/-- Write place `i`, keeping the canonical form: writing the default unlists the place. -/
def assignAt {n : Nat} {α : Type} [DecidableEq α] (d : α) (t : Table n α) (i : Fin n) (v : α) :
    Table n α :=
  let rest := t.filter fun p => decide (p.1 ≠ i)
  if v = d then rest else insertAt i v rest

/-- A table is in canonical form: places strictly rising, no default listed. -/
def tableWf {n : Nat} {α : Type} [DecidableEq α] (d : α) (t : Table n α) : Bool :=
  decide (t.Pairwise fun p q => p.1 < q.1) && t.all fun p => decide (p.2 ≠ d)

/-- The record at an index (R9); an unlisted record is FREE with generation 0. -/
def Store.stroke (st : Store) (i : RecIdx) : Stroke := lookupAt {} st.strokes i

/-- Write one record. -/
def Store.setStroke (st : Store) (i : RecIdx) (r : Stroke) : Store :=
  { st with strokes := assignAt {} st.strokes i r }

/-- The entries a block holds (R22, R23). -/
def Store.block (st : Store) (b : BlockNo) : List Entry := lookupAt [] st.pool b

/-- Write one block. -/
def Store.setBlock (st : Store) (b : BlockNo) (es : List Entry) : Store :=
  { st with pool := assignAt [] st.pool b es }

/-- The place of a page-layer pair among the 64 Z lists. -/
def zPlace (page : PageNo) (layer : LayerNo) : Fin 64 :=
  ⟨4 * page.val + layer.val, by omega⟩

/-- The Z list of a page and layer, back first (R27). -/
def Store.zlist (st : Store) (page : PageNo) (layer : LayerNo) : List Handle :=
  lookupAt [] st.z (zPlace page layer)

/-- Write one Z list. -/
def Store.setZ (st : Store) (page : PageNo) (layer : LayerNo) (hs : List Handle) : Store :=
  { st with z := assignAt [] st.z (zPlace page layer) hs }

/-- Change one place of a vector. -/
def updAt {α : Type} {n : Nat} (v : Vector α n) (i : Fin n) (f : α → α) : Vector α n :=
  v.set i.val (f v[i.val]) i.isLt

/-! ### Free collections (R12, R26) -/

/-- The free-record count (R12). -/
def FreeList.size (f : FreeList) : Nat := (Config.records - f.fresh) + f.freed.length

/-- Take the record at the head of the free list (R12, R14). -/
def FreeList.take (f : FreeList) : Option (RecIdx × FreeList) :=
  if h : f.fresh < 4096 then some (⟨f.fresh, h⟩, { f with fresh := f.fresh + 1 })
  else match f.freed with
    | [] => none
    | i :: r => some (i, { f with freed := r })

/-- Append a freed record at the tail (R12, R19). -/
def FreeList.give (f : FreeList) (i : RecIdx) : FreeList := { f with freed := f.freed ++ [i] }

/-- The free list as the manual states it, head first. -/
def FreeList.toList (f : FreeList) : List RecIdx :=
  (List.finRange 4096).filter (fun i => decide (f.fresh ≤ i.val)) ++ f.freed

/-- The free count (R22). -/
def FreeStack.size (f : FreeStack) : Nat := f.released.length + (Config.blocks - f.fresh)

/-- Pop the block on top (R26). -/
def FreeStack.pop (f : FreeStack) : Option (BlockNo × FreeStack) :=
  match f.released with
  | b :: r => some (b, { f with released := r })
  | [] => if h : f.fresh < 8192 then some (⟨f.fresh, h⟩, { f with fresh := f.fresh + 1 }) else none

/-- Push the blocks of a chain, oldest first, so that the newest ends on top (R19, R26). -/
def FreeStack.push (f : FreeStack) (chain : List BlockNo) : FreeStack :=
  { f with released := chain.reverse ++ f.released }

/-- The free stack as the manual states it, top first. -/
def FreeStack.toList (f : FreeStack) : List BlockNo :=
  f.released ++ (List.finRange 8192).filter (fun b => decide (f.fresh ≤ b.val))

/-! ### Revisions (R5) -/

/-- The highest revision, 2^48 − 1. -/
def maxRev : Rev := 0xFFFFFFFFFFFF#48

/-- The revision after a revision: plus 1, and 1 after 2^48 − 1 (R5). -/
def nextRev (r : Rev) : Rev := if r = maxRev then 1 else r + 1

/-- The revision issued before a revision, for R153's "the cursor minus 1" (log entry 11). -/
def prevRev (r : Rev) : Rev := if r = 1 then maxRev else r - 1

__DIRECTIONS__
Using the entries above, output exactly the lines between the line holding "with freed := r" and the line holding "f.released ++ (List.finRange", end lines included, and nothing more.

__RESULT__
    | i :: r => some (i, { f with freed := r })

/-- Append a freed record at the tail (R12, R19). -/
def FreeList.give (f : FreeList) (i : RecIdx) : FreeList := { f with freed := f.freed ++ [i] }

/-- The free list as the manual states it, head first. -/
def FreeList.toList (f : FreeList) : List RecIdx :=
  (List.finRange 4096).filter (fun i => decide (f.fresh ≤ i.val)) ++ f.freed

/-- The free count (R22). -/
def FreeStack.size (f : FreeStack) : Nat := f.released.length + (Config.blocks - f.fresh)

/-- Pop the block on top (R26). -/
def FreeStack.pop (f : FreeStack) : Option (BlockNo × FreeStack) :=
  match f.released with
  | b :: r => some (b, { f with released := r })
  | [] => if h : f.fresh < 8192 then some (⟨f.fresh, h⟩, { f with fresh := f.fresh + 1 }) else none

/-- Push the blocks of a chain, oldest first, so that the newest ends on top (R19, R26). -/
def FreeStack.push (f : FreeStack) (chain : List BlockNo) : FreeStack :=
  { f with released := chain.reverse ++ f.released }

/-- The free stack as the manual states it, top first. -/
def FreeStack.toList (f : FreeStack) : List BlockNo :=
  f.released ++ (List.finRange 8192).filter (fun b => decide (f.fresh ≤ b.val))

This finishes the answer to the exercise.